## Task item:
Find the line in the entries below that contains "as an integer. -/". Repeat it exactly, and every line after it through the line that contains "match fitDec w.sat".

## Stored dataset items:
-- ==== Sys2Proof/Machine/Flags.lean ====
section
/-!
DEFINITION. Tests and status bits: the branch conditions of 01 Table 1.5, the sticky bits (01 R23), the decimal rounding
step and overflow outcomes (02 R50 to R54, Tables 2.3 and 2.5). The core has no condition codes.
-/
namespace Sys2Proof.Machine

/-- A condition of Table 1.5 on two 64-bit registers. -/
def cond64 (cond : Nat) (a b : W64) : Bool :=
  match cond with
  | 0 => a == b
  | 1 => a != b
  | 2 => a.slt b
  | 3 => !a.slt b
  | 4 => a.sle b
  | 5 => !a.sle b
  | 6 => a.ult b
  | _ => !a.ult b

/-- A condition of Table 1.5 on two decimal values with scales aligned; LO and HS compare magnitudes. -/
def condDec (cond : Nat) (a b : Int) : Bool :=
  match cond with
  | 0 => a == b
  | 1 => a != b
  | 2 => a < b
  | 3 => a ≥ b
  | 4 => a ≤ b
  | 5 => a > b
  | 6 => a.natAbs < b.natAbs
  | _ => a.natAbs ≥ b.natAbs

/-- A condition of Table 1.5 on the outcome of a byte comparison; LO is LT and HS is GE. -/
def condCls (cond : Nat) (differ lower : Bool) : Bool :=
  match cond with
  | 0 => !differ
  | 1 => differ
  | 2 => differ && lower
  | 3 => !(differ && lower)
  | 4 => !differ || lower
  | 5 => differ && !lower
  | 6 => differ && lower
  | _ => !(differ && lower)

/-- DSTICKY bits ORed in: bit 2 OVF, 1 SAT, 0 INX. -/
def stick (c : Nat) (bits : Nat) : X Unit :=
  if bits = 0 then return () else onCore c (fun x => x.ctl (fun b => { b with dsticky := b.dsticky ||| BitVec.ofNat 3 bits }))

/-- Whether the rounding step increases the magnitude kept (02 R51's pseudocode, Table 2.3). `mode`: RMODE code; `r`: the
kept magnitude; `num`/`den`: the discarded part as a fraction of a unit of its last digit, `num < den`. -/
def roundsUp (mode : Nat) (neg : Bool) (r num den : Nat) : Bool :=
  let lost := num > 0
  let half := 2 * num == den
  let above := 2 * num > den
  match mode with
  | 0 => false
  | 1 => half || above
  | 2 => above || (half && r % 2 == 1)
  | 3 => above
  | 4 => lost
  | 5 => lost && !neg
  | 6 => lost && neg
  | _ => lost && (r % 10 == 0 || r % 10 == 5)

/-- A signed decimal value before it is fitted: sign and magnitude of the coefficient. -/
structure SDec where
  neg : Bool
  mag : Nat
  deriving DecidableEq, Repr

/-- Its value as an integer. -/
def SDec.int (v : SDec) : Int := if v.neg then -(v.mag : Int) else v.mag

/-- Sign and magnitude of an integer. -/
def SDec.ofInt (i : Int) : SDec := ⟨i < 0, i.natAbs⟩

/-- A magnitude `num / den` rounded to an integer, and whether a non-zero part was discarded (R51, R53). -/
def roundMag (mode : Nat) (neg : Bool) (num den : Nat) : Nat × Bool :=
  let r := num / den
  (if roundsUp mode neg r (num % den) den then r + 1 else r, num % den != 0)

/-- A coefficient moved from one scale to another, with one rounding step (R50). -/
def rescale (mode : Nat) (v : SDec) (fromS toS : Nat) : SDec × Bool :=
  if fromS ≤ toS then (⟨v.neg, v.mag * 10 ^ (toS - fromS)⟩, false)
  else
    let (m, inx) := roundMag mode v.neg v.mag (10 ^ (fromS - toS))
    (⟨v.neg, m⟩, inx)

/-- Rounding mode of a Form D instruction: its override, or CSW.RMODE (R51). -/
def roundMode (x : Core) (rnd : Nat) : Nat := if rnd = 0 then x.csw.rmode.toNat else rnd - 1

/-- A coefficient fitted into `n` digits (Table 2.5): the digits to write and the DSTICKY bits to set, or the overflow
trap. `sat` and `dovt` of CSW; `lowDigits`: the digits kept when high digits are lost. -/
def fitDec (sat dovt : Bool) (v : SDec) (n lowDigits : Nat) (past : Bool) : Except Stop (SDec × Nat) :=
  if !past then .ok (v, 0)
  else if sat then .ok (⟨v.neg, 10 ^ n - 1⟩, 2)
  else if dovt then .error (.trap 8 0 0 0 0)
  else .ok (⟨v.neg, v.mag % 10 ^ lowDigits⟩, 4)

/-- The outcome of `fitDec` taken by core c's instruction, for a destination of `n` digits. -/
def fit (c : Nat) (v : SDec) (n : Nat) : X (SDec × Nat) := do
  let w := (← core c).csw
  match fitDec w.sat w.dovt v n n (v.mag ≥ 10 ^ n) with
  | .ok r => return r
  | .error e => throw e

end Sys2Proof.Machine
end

## Response:
/-- Its value as an integer. -/
def SDec.int (v : SDec) : Int := if v.neg then -(v.mag : Int) else v.mag

/-- Sign and magnitude of an integer. -/
def SDec.ofInt (i : Int) : SDec := ⟨i < 0, i.natAbs⟩

/-- A magnitude `num / den` rounded to an integer, and whether a non-zero part was discarded (R51, R53). -/
def roundMag (mode : Nat) (neg : Bool) (num den : Nat) : Nat × Bool :=
  let r := num / den
  (if roundsUp mode neg r (num % den) den then r + 1 else r, num % den != 0)

/-- A coefficient moved from one scale to another, with one rounding step (R50). -/
def rescale (mode : Nat) (v : SDec) (fromS toS : Nat) : SDec × Bool :=
  if fromS ≤ toS then (⟨v.neg, v.mag * 10 ^ (toS - fromS)⟩, false)
  else
    let (m, inx) := roundMag mode v.neg v.mag (10 ^ (fromS - toS))
    (⟨v.neg, m⟩, inx)

/-- Rounding mode of a Form D instruction: its override, or CSW.RMODE (R51). -/
def roundMode (x : Core) (rnd : Nat) : Nat := if rnd = 0 then x.csw.rmode.toNat else rnd - 1

/-- A coefficient fitted into `n` digits (Table 2.5): the digits to write and the DSTICKY bits to set, or the overflow
trap. `sat` and `dovt` of CSW; `lowDigits`: the digits kept when high digits are lost. -/
def fitDec (sat dovt : Bool) (v : SDec) (n lowDigits : Nat) (past : Bool) : Except Stop (SDec × Nat) :=
  if !past then .ok (v, 0)
  else if sat then .ok (⟨v.neg, 10 ^ n - 1⟩, 2)
  else if dovt then .error (.trap 8 0 0 0 0)
  else .ok (⟨v.neg, v.mag % 10 ^ lowDigits⟩, 4)

/-- The outcome of `fitDec` taken by core c's instruction, for a destination of `n` digits. -/
def fit (c : Nat) (v : SDec) (n : Nat) : X (SDec × Nat) := do
  let w := (← core c).csw
  match fitDec w.sat w.dovt v n n (v.mag ≥ 10 ^ n) with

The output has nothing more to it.